For example prohibit assigning on value to the types, not being base or
this type

> 
> 4. "scope" for classes to deprecate as superfluous
> 
> 
> In that case there will be problems?
> 
> 
>>> What is D?
>>> D is a general purpose systems and applications programming language. It
>>> is a higher level language than C++, but *retains* the ability to write
>>> high performance code and interface directly with the operating system
>>> API's and with hardware.
>>> http://www.digitalmars.com/d/2.0/overview.html
>> Probably the worst thing that could happen to that description is it
>> Kafka-esquely morphing into a dogma.
> 
> Seriously, I trusted it
January 01, 2009
Re: division of objects into classes and structures is bad
Andrei Alexandrescu wrote:
> Don wrote:
>> Andrei Alexandrescu wrote:
>>> Don wrote:
>>>> Christopher Wright wrote:
>>>>> Don wrote:
>>>>>> The creation of temporaries during expressions is something I'm 
>>>>>> currently working on solving. The case you mentioned is addressed 
>>>>>> by a proposal I made long ago:
>>>>>
>>>>> The easiest way is to add an intermediate struct. This takes a fair 
>>>>> bit of manual effort, though, and prevents you from using auto.
>>>>
>>>> That particular case is the easiest possible one. The case x = y - 
>>>> x, for example, is much more difficult to recognize.
>>>>
>>>>>
>>>>> Essentially, you need a struct MyClassAddition that just records 
>>>>> operands. Then give it an implicit cast to MyClass that does the 
>>>>> work.

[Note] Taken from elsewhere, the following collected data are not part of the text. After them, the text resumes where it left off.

-- ==== Sys2Proof/Machine/Flags.lean ====
section
/-! DEFINITION. The block has no condition codes (COVERAGE B3). Its status values are computed here: the derived outputs of
10_state R43, what the fields' values stand for (00_scope R14), and the fault codes of 60_exceptions R242. -/

namespace Sys2Proof.Machine

/-- `display_driven` (R43): the glass is driven from RAM. -/
def displayDriven (m : Meanings) (c : Cfg) : Bool := (c.osc == .on || !m.lcdNeedsOsc) && c.lcd == .on

/-- `tone_sounding` (R43): the buzzer outputs toggle at `cfg.tone_freq`. -/
def toneSounding (m : Meanings) (c : Cfg) : Bool := (c.osc == .on || !m.toneNeedsOsc) && c.tone == .on

/-- The system clock source (R32). The model gives it no effect on anything (92_eei_decisions D35). -/
def clockSource (v : FieldValues) : ClkSrc → ClockSource
  | .xtal32k => v.clockSources.1
  | .rc256k => v.clockSources.2.1
  | .ext256k => v.clockSources.2.2

/-- The tone's frequency in hertz (R31). -/
def toneFreqHertz (v : FieldValues) : ToneFreq → Nat
  | .f4k => v.toneHertz.1
  | .f2k => v.toneHertz.2

/-- The bias ratio (R33). -/
def biasRatio (v : FieldValues) : Bias → Rat
  | .b1_2 => v.biasRatio.1
  | .b1_3 => v.biasRatio.2

/-- The number of commons (R33). -/
def comCount (v : FieldValues) : Com → Nat
  | .com2 => v.commons.1
  | .com3 => v.commons.2.1
  | .com4 => v.commons.2.2

/-- The time-base frequency in hertz (R35). -/
def timebaseHertz (v : FieldValues) : TbFreq → Nat
  | .hz1 => v.timebaseHertz[0]
  | .hz2 => v.timebaseHertz[1]
  | .hz4 => v.timebaseHertz[2]
  | .hz8 => v.timebaseHertz[3]
  | .hz16 => v.timebaseHertz[4]
  | .hz32 => v.timebaseHertz[5]
  | .hz64 => v.timebaseHertz[6]
  | .hz128 => v.timebaseHertz[7]

/-- The watchdog's time-out in seconds at a time-base frequency (41_command_frames section 9): no rule reads it (R38). -/
def wdtTimeoutSeconds (v : FieldValues) (f : TbFreq) : Rat := v.wdtPeriods / timebaseHertz v f

/-- Is the operating mode one for users (R36, R155)? -/
def modeForUsers (v : FieldValues) : Mode → Bool
  | .normal => v.userModes.1
  | .test => v.userModes.2

/-- The fault code table (R242). -/
def BlockFault.code : BlockFault → Nat
  | .lineAccessError _ => 1
  | .alreadyClaimed _ => 2
  | .notConstructed => 3
  | .operandRange _ => 4
  | .addressOverflow _ => 5
  | .unknownFrameId _ => 6
  | .unknownCommand _ => 7
  | .testModeUnmodelled _ => 8
  | .frameOverrun => 9

/-- A run has not failed (R231: "any state with a recorded fault" is "a failed run"). -/
def faultFree (s : State) : Bool := s.faults.isEmpty

end Sys2Proof.Machine
end

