-- ==== Sys2Proof/Certificates/Slice0/Obligations.lean ====
section
/-! DEFINITION. The statements for the provers. Each docstring names the rules it formalises and, where a clause rests on the
model's own choice, the log entry. -/

section Statements

open Sys2Proof Sys2Proof.Machine

/-! ## Encoding -/

/-- R53: a field of width `w` holding `v` goes out as `w` bits, most significant first (bit `i` sent is bit
`w - 1 - i` of `v`), and the fields of both frame kinds follow one another with no bit between them. -/
def Obligations.FieldsGoOutMsbFirst : Prop :=
  (∀ w v, (bitsOf w v).length = w) ∧
  (∀ w v i, i < w → (bitsOf w v)[i]? = some (v.testBit (w - 1 - i))) ∧
  (∀ c : Code, commandFrame c = bitsOf 3 0b100 ++ bitsOf 9 c.toNat) ∧
  ∀ (a : Addr) (ds : List Nibble),
    writeFrame a ds = bitsOf 3 0b101 ++ bitsOf 6 a.toNat ++ ds.flatMap (fun d => bitsOf 4 d.toNat)

/-- R72: the 12 bits of a command frame, one by one, and the frame as a 12-bit integer. -/
def Obligations.CommandFrameFormat : Prop :=
  ∀ c : Code,
    commandFrame c =
      [true, false, false, c.getLsbD 8, c.getLsbD 7, c.getLsbD 6, c.getLsbD 5, c.getLsbD 4, c.getLsbD 3, c.getLsbD 2,
        c.getLsbD 1, c.getLsbD 0] ∧
    (commandFrame c).length = 12 ∧ valueOf (commandFrame c) = 0x800 ||| c.toNat

/-- R73: the 13 bits of a single write frame, one by one, and the frame as a 13-bit integer. -/
def Obligations.SingleWriteFrameFormat : Prop :=
  ∀ (codes : CodeTable) (a : Addr) (d : Nibble),
    encode codes (.wr a d) =
      [true, false, true, a.getLsbD 5, a.getLsbD 4, a.getLsbD 3, a.getLsbD 2, a.getLsbD 1, a.getLsbD 0, d.getLsbD 3,
        d.getLsbD 2, d.getLsbD 1, d.getLsbD 0] ∧
    (encode codes (.wr a d)).length = 13 ∧
    valueOf (encode codes (.wr a d)) = 0x1400 ||| a.toNat <<< 4 ||| d.toNat

/-- R74, R75: the fields of a burst frame by their places, its length, and that one nibble makes the frame of WR. -/
def Obligations.BurstFrameFormat : Prop :=
  ∀ (codes : CodeTable) (a : Addr) (ds : List Nibble),
    (encode codes (.wrb a ds)).length = 9 + 4 * ds.length ∧
    (encode codes (.wrb a ds)).take 9 = [true, false, true] ++ bitsOf 6 a.toNat ∧
    (∀ i d, ds[i]? = some d → ((encode codes (.wrb a ds)).drop (9 + 4 * i)).take 4 = bitsOf 4 d.toNat) ∧
    ∀ d, encode codes (.wrb a [d]) = encode codes (.wr a d)

/-- Decode and encode agree. Under the default code table the frame of every instruction, with every operand at every
value its field admits, the ignored bits included, decodes to that instruction (R71 to R74, R80, R81); under any sound
code table the frame of every well-formed one does (R14). A burst of one nibble decodes as WR, whose frame it is (R165,
log 24). -/
def Obligations.EncodedInstructionsDecode : Prop :=
  (∀ i : Instr, decode Config.codes (encode Config.codes i) = .ok i.canon) ∧
  ∀ (codes : CodeTable) (i : Instr), codes.Sound → i.wellFormed = true →
    decode codes (encode codes i) = .ok i.canon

This is an ugly solution because you need to duplicate the 
>>>>> operator overloads on MyClassXXX as well as MyClass.
>>>>>
>>>>> I believe I got this solution from an article by Andrei. It should 
>>>>> work pretty well for classes that define few overloads.
>>>>
>>>> I'm talking about a language solution. I want to solve this for the 
>>>> general case.
>>>
>>> Don't forget that the case you are solving is not general enough 
>>> because  you are focusing on eliminating temporaries, which is only 
>>> part of the story. I suggest you make place in your thoughts for loop 
>>> fusion.
>>
>> Yes. That's the classic problem for matrices, but I'm still trying to 
>> work out if it is really a general problem. I was hoping to see some 
>> new use cases, but none so far.
> 
> I think the matrices case is important enough to make it its own class 
> of problems. For example, bitmap processing is another instance of 
> matrix usefulness, just one that doesn't usually jump to mind when 
> thinking of matrices.

Yes, bitmap processing almost always uses the adjacent pixels, which 
doesn't translate naturally to BLAS operations.
The disturbing thing about both these use cases is that you normally 
want to involve other operations, such as dot product, which aren't 
operators. So an optimal solution is pretty elusive.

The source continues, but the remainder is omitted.